The One Number Big Pharma is Keeping Secret From You
Does anyone know how doctors decide whether a pharmaceutical treatment is suitable for a given condition? We’ve all heard of it—it’s the data. Data decides whether we should write one prescription, another, or none at all. Guess who presents this data for the most part? You are going to love this—it’s the very same people who are trying to sell the product: Big Pharma.
I recall being a medical student and diligently learning how these data are presented and what they mean. All doctors are taught to understand terms like absolute risk, relative risk, absolute and relative risk reductions, odds ratios, hazard ratios, and many other statistical terms, as this is the language through which data are presented. Because statistics can be complex, experts in this field working for entities with conflicting interests may choose to obscure the truth, presenting "part-truths" by using out-of-touch statistical lingo.
When I was a young doctor training to be a GP in the UK, we had a powerful presentation on this organised by the GP training provider (West Cambridgeshire). Our group of 30 doctors held differing opinions on the efficacy of a drug depending on how the data were presented. It turned out the conclusions all came from the same data on the same drug; they were just dressed differently. I remember the embarrassment vividly.
There is, however, one statistical term that can separate signal from noise rather effectively, and understandably, its use is shunned by most pharma-sponsored studies. This is called the NNT—Number Needed to Treat. It’s the parameter that makes the most sense and brings reality back down to earth: how many people do we need to treat with this product to see one person benefit? Although often not reported, the NNT for most treatments can be calculated easily because the formula is simple (yes most good things are simple).
Basically, the most honest and transparent way to present data on a treatment must include the NNT whenever possible. When given the NNT, a patient can understand a drug’s efficacy and know what to expect. Some people might think it is worth taking medication even if there is only a 1 in 10 chance of getting better after 12 months; others may feel a 1 in 2 chance is still too low. I don’t think either view is wrong. Instead, I believe it is wonderful to move away from paternalism and let people make informed, individual decisions that empower them and those around them.

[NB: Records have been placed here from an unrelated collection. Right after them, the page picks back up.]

-- ==== Sys2Proof/Machine/Clock.lean ====
section
/-! DEFINITION. What a reference cycle does: device time runs by 6.4 ns with the servo's correction, refills and drains whose time has
come are carried out, retirements whose notices have left go on, and the Hearth's own time base runs within 1 % of it (R119, R281, R298, R328, R356, R417). -/

namespace Sys2Proof.Machine

/-- A time engine runs: a time domain is powered and a reference is good (R298, R418). (DESIGN CHOICE, log entry 1.) -/
def timeRuns (s : State) : Bool :=
  (s.time.refOk0 || s.time.refOk1) && (s.power.on0 != 0 || s.power.on1 != 0)

/-- One reference cycle in units of 1/256 ns, at a rate correction. (DESIGN CHOICE, log entry 1.) -/
def cycleLen (rate : Rat) : Rat := 8192 / 5 * (1 + rate)

/-- Device time advances by one reference cycle. (DESIGN CHOICE, log entry 1.) -/
def runTime (t : TimeSt) : TimeSt :=
  let x := t.sub + cycleLen t.rate
  { t with now := t.now + x.floor.toNat, sub := x - x.floor }

/-- The Hearth's own time base advances: 6.4 ns within 1 %, where in that range is a free value (R417).
(DESIGN CHOICE, log entry 1.) -/
def runHearthTime (s : State) : State :=
  State.tookFree (s.modTime fun t => { t with hearthPs := t.hearthPs + 6336 + freeBelow s 129 })

/-- A refill instant that device time has passed since `old` is carried out (R119). (DESIGN CHOICE, log entry 1.) -/
def refillPassed (old : Nat) (s : State) : State :=
  if old / 131072 < s.time.now / 131072 then
    s.modSched fun d => { refillInstant d with refilled := some (131072 * (s.time.now / 131072)) }
  else s

/-- One reference cycle: what the block does when no command waits. (DESIGN CHOICE, log entries 1, 143.) -/
def tick (s : State) : State :=
  settleRetirements <| runHearthTime (if timeRuns s then settleDrains (refillPassed s.time.now (s.modTime runTime)) else s)

end Sys2Proof.Machine
end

Let’s look at one example: statins. If I were to pick the best data on statins (being generous to give the drug its best chance), a five-year course reduces the risk of major coronary events by 24%. That seems like a fair number to some. But if we unpack that statement, it takes five whole years of taking the drug to achieve such a benefit. Moreover, what does a 24% reduction mean if we don’t know our baseline risk? If our starting risk is a 100% probability of a heart attack, a 24% reduction results in a 76% probability after five years. If our starting risk is 10%, our final probability at five years is 7.6%. These distinctions significantly affect a person's decision on whether to take the medication.

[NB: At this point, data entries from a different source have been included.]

/-- A Hearth reset begins, with the CAUSE of RESET_CAUSE: pending commands, waiting events, undelivered captures and the
volatile log are lost, everything in hardware goes on (R333, R337, R366, R380, R386).
(DESIGN CHOICE, log entries 31, 32, 33.) -/
def hearthReset (cause : Nat) (s : State) : State :=
  let t := dropEvents false (closeViews s)
  let t := t.modTime fun x => { x with store := [], lostSrc := (x.store.map (fun c => c.source) ++ x.lostSrc).dedup }
  let t := t.modSec fun c => { c with volLog := [], folds := [] }
  let t := t.modHearth fun h =>
    { h with ready := false, inReset := true, resetWhy := if cause = 8 then 2 else 1, localMem := [],
             owed := h.owed ++ (h.detached.filter fun d => !d.muted).map (fun d => d.cmd) ++ h.pendingReset.toList,
             detached := (h.detached.filter fun d => !hearthOwn d).map fun d => { d with muted := true }, pendingReset := none }
  noteStatus s (setResetCause 3 cause false false t)

/-- An uncorrectable error of Hearth SRAM has halted a core: it is counted and reported (R377).
(DESIGN CHOICE, log entry 140.) -/
def sramHalts (core : Nat) (s : State) : State := report (faultAt 0x0F04 1 3 0 core) (bump (ctr 0x14 0 6) s)

/-- The report of an expired watchdog: R334 has it reported, and no rule gives its code below the chapter or its severity, which are
free values. (DESIGN CHOICE, log entry 124.) -/
def watchdogReport (core : Nat) (s : State) : State :=
  report (faultAt (0x0E00 + freeBelow s 256) (freeBelow s.tookFree 4) 3 0 core) s.tookFree.tookFree

/-- HEARTH_WATCHDOG: firmware runs, and a core's watchdog expires; `sramUe` where an uncorrectable error has halted the core
(R334, R342, R377). (DESIGN CHOICE, log entry 124.) -/
def watchdog (core : Nat) (sramUe : Bool) (s : State) : State :=
  if s.hearth.ready && !s.hearth.inReset then
    hearthReset 8 (watchdogReport core (if sramUe then sramHalts core s else s))
  else s

/-- The interrupted commands end HEARTH_RESTARTED (R366). (DESIGN CHOICE, log entry 32.) -/
def answerOwed (s : State) : State :=
  s.hearth.owed.foldl (fun s c => writeCompletion c { status := St.hearthRestarted, detail := 0, result := [] } s)
    (s.modHearth fun h => { h with owed := [] })

/-- HEARTH_RETURN: the boot ROM starts the firmware, which answers the interrupted commands (R366, R390).
(DESIGN CHOICE, log entries 31, 32.) -/
def hearthReturn (s : State) : State :=
  if s.hearth.inReset then
    let t := boot (s.modHearth fun h => { h with inReset := false })
    if t.hearth.ready then noteStatus s (hearthStart s.hearth.resetWhy (answerOwed t)) else noteStatus s t
  else s

/-! ### Settings (R371, R372) -/

/-- DEVICE_CONFIG (R371). (DESIGN CHOICE, log entry 35.) -/
def deviceConfig (args : List Word) (s : State) : Res :=
  let n := argN args 1
  if n < 1 ∨ 255 < n then cmdRefuse St.badArgument 1 s else cmdOk (s.modHearth fun h => { h with hopLimit := n })

/-- ENDPOINT_ID_SET (R372): the ID has GEN_EXT 0 and POD 255. (DESIGN CHOICE, log entry 35.) -/
def endpointIdSet (args : List Word) (s : State) : Res :=
  let id := argN args 1
  if id / 4096 ≠ 255 then cmdRefuse St.badArgument 1 s
  else if s.coll.any (fun e => ctxUsed e.2) || s.jobs.seeds.any (fun e => e.2.state == 2) then cmdRefuse St.busy 0 s
  else cmdOkWith [w32 (s.hearth.endpointId.getD 0)] (s.modHearth fun h => { h with endpointId := some id })

/-- The folding window of a fault's location ends and its report is sent (R378). (DESIGN CHOICE, log entry 140.) -/
def foldEnd (loc : Nat × Nat × Nat × Nat) (s : State) : State :=
  match s.sec.folds.find? fun f => f.rep.loc == loc with
  | some f =>
    if f.since + usU 100000 ≤ s.time.now then
      let s := s.modSec fun c => { c with folds := c.folds.filter fun g => g.rep.loc != loc }
      if f.count = 0 then s else sendFault f.rep f.count s
    else s
  | none => s

/-! ### Meanings -/

/-- MBX_NOP (R373). -/
def execMbxNop (h : CmdHdr) (args : List Word) (s : State) : Host.Outcome State Fault Refusal :=
  runMailbox ⟨0x0E01, 4, false⟩ (fun _ => 0) (fun _ s => cmdOk s) h args s
/-- DEVICE_CONFIG. -/
def execDeviceConfig (h : CmdHdr) (args : List Word) (s : State) : Host.Outcome State Fault Refusal :=
  runMailbox ⟨0x0E02, 1, false⟩ (fun _ => 1) (fun _ s => deviceConfig args s) h args s
/-- ENDPOINT_ID_SET. -/
def execEndpointIdSet (h : CmdHdr) (args : List Word) (s : State) : Host.Outcome State Fault Refusal :=
  runMailbox ⟨0x0E03, 1, false⟩ (fun _ => 1) (fun _ s => endpointIdSet args s) h args s
/-- HEARTH_RESET: the command completes before the reset (R340). -/
def execHearthReset (h : CmdHdr) (args : List Word) (s : State) : Host.Outcome State Fault Refusal :=
  runMailbox ⟨0x0D0E, 0, false⟩ (fun _ => 0)
    (fun c s => (hearthReset 2 (writeCompletion c { status := St.ok, detail := 0, result := [] } s), none)) h args s
/-- CMD_TAIL_WRITE. -/
def execCmdTailWrite (ring : Fin 4) (value : Word) (s : State) : Host.Outcome State Fault Refusal := .next (doorbell ring value s)
/-- CPL_HEAD_WRITE. -/
def execCplHeadWrite (ring : Fin 4) (value : Word) (s : State) : Host.Outcome State Fault Refusal := .next (cplHead ring value s)
/-- RING_ENABLE: a write of the ring's control word. -/
def execRingEnable (ring : Fin 4) (value : Word) (s : State) : Host.Outcome State Fault Refusal := .next (ringCtrl ring value s)
/-- RING_DISABLE: a write of the ring's control word. -/
def execRingDisable (ring : Fin 4) (value : Word) (s : State) : Host.Outcome State Fault Refusal := .next (ringCtrl ring value s)
/-- EVENT_RING_ENABLE: a write of EV_CTRL. -/
def execEventRingEnable (value : Word) (s : State) : Host.Outcome State Fault Refusal := .next (evCtrl value s)
/-- EV_HEAD_WRITE. -/
def execEvHeadWrite (value : Word) (s : State) : Host.Outcome State Fault Refusal := .next (evHead value s)
/-- EV_LOST_READ. -/
def execEvLostRead (s : State) : Host.Outcome State Fault Refusal := .next (evLostRead s)
/-- HEARTH_LOAD_READ. -/
def execHearthLoadRead (s : State) : Host.Outcome State Fault Refusal := .next (loadRead s)
/-- IF_REQUEST_WRITE. -/
def execIfRequestWrite (value : Word) (s : State) : Host.Outcome State Fault Refusal := .next (ifRequest value s)
/-- LATCH. -/
def execLatch (value : Word) (s : State) : Host.Outcome State Fault Refusal := .next (latchTime value s)
/-- REGISTER_WRITE: an access to the registers, over PCIe or the auxiliary interface. -/
def execRegisterWrite (access : RegAccess) (value : Word) (s : State) : Host.Outcome State Fault Refusal :=
  .next (registerAccess access value s)
/-- PCIE_RESET: every kind of PCIe reset acts alike (R365). -/
def execPcieReset (_kind : PcieReset) (s : State) : Host.Outcome State Fault Refusal := .next (pcieReset s)
/-- EVENT_WRITE. -/
def execEventWrite (s : State) : Host.Outcome State Fault Refusal := .next (eventWrite s)
/-- FAULT_REPORT_FOLD_END. -/
def execFaultReportFoldEnd (code : BitVec 16) (half : BitVec 2) (block : Byte) (item : BitVec 16) (s : State) :
    Host.Outcome State Fault Refusal := .next (foldEnd (code.toNat, half.toNat, block.toNat, item.toNat) s)
/-- HEARTH_WATCHDOG: an expiry on any core resets the Hearth. -/
def execHearthWatchdog (halt : HaltedCore) (s : State) : Host.Outcome State Fault Refusal :=
  .next (watchdog halt.core halt.sramUe s)
/-- HEARTH_RETURN. -/
def execHearthReturn (s : State) : Host.Outcome State Fault Refusal := .next (hearthReturn s)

The NNT comes to the rescue to pull us out of this confusion. Again, maintaining a generous approach and looking only at the best data while ignoring underperforming studies, the NNT is 25. That means 25 people need to take a statin for five years to prevent one person from having a heart attack. Furthermore, this number is conditional; it is reserved for people who have been unlucky enough to have already had a heart attack. If you have had a heart attack, the best a statin can do—according to the industry's own best data—is prevent 1 out of 25 people from having another event over five years. If I don’t cherry-pick the data, that number rises from 25 to 39. I often ask people plainly: would you take a drug if it only prevented an ailment in 1 out of every 39 people taking it for years?

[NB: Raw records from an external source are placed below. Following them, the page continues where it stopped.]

-- ==== Sys2Proof/Machine/PowerCmds.lean ====
section
/-! DEFINITION. Rails, power-up, references, temperature (R410 to R421, R430, R433 to R435), and the bridge and the planes
whose faults reset a half or the device (R19, R20, R102). -/

namespace Sys2Proof.Machine

/-! ### Power status (R434) -/

/-- A fresh reading of 16 bits: a measurement, a free value. -/
def reading16 (s : State) (k : Nat) : Nat := Config.freeValue (s.free + k) % 65536

/-- The readings of rails and powers are refreshed (R434). (DESIGN CHOICE, log entry 14.) -/
def freshReadings (s : State) : State :=
  { s with
    power := { s.power with vin36Mv := reading16 s 0, vauxMv := reading16 s 1, pin := reading16 s 2, paux := reading16 s 3,
                            pH0 := reading16 s 4, pH1 := reading16 s 5, pOptics := reading16 s 6, pGran := reading16 s 7 },
    free := s.free + 8 }

/-- The power status record. -/
def powerRecord (s : State) : List Word :=
  let p := s.power
  [pack [(16, p.vin36Mv), (0, p.vauxMv)], pack [(16, p.pin), (0, p.paux)], pack [(16, p.pH0), (0, p.pH1)],
   pack [(16, p.pOptics), (0, p.pGran)], pack [(24, p.tempMax), (16, p.tempSensor), (8, p.kilnMax)],
   pack [(16, p.on1.toNat), (8, p.on0.toNat), (2, bit p.trip), (1, bit s.time.refOk1), (0, bit s.time.refOk0)],
   pack [(16, p.conv1), (0, p.conv0)], 0]

/-- POWER_STATUS_READ (R434, R435). -/
def powerStatusRead (args : List Word) (s : State) : Res :=
  let s := freshReadings s
  cmdOk (hostWrite (arg64 args 1) (wordsLe (powerRecord s)) s)

/-- The DEV_OK output: both halves are ready and no FATAL fault is present (R426). A FATAL fault is one that has put the
device or a half into reset. (DESIGN CHOICE, log entry 136.) -/
def devOk (s : State) : Bool := s.power.ready0 && s.power.ready1

/-! ### Output pins (R426) -/

/-- The conditions A to F of R426 on the pins of a half: AUX off, COLD_RST_N low or the AUX reset asserted, the half domains
unpowered, powered and in device reset, the half in a half reset, running. -/
inductive PinCond where
  | off
  | auxReset
  | auxOnly
  | deviceReset
  | halfReset
  | running
  deriving DecidableEq, Repr

/-- The condition of a half's pins (R426); `rst` while COLD_RST_N is low or the AUX reset is asserted, which lasts for a row of the
block and is no field. (DESIGN CHOICE, log entry 136.) -/
def pinCond (rst : Bool) (s : State) (h : Nat) : PinCond :=
  if !s.power.aux then .off
  else if rst then .auxReset
  else if Machine.auxOnly s then .auxOnly
  else if s.power.inReset then .deviceReset
  else if !halfReady s h then .halfReset
  else .running

/-- AUX runs and is not held in reset: conditions C to F. (DESIGN CHOICE, log entry 136.) -/
def auxRuns (rst : Bool) (s : State) : Bool := s.power.aux && !rst

/-- DEV_OK: high impedance in conditions A and B, else its level (R426). (DESIGN CHOICE, log entry 136.) -/
def devOkPin (rst : Bool) (s : State) : Option Bool := if auxRuns rst s then some (devOk s) else none

/-- THERM_TRIP_N is pulled low while a trip holds; in conditions A and B it is released (R426, R430).
(DESIGN CHOICE, log entry 136.) -/
def tripPinLow (rst : Bool) (s : State) : Bool := auxRuns rst s && s.power.trip

/-- AUX_ALERT_N is pulled low while ALERT is asserted; in conditions A and B it is released (R348, R426).
(DESIGN CHOICE, log entry 136.) -/
def alertPinLow (rst : Bool) (s : State) : Bool := auxRuns rst s && alertOut s

/-- AUX_SDO is driven while AUX_CS_N is low, from condition C on (R426). (DESIGN CHOICE, log entry 136.) -/
def sdoDriven (rst csLow : Bool) (s : State) : Bool := auxRuns rst s && csLow

/-- TDO is driven while the test access port shifts, from condition C on (R426). (DESIGN CHOICE, log entry 136.) -/
def tdoDriven (rst shifting : Bool) (s : State) : Bool := auxRuns rst s && shifting

/-- What PCIE_TX does (R426). -/
inductive PcieTx where
  | unpowered
  | idle
  | operating
  deriving DecidableEq, Repr

/-- PCIE_TX: electrical idle in condition B, operating from condition C on (R29, R426). (DESIGN CHOICE, log entry 136.) -/
def pcieTx (rst : Bool) (s : State) : PcieTx := if !s.power.aux then .unpowered else if rst then .idle else .operating

/-- The Silo and Barn store signals of a half are driven only while it runs (R426). (DESIGN CHOICE, log entry 136.) -/
def memPinsDriven (rst : Bool) (s : State) (h : Nat) : Bool := pinCond rst s h == .running

/-- CXn_PERST_N: high impedance or its level (R424, R426). (DESIGN CHOICE, log entry 136.) -/
def perstPin (rst : Bool) (s : State) (c : Nat) : Option Bool := if memPinsDriven rst s c then some (!perstLow s c) else none

/-- BSj_RESET_N of the channels of a half: high impedance, or low until the Barn store has trained (R423, R426).
(DESIGN CHOICE, log entry 136.) -/
def bsResetPin (rst : Bool) (s : State) (h : Nat) : Option Bool :=
  if memPinsDriven rst s h then some (s.mem.barnStore != .training) else none

/-- PPS_OUT: high impedance while the half domains are unpowered or in device reset; a half reset does not affect it
(R28, R303, R426). (DESIGN CHOICE, log entry 136.) -/
def ppsOutPin (rst : Bool) (s : State) : Option Bool :=
  match pinCond rst s 0 with
  | .halfReset => some s.time.ppsOut
  | .running => some s.time.ppsOut
  | _ => none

In reality, many people are prescribed statins without having had a prior heart attack. Your doctors are well-intentioned and have likely seen undesirable results in your blood panels before taking this course of action. However, it would be a dream to see risks and benefits discussed more honestly with patients—and this is what the NNT can do neatly without taking up too much of a doctor’s time.
The NNT to prevent one heart attack in a high-risk patient who has not had a previous heart attack is around 104. That means we need to treat 104 high-risk individuals for five years and cross our fingers that you will be the lucky one at the end of those 60 months. For low-risk individuals, the number is 217. Why would you take a statin if you are low risk? (Mind you, I have heard doctors say everyone over 50 should be on one).
I want to be clear: this post is not an attack against any particular medication. If you are on a statin and are concerned that your prescription needs to be reviewed because of the examples above, please consult your doctor. My intention today is to encourage science and common sense to merge once again, as I believe they used to. Transparency is pivotal in modern medicine, especially as we are surrounded by conflicting interests like never before. If you are prescribed medication to prevent a disease, ensure your doctor talks to you about the NNT. Remember to ask: what do I consider a "good" drug? How many people need to take it for how many years to see one person’s ailment prevented? 100? 50? 10? Or 2? When your decision is informed, whichever way you lean, your heart reclaims its contentment. Long live patient autonomy!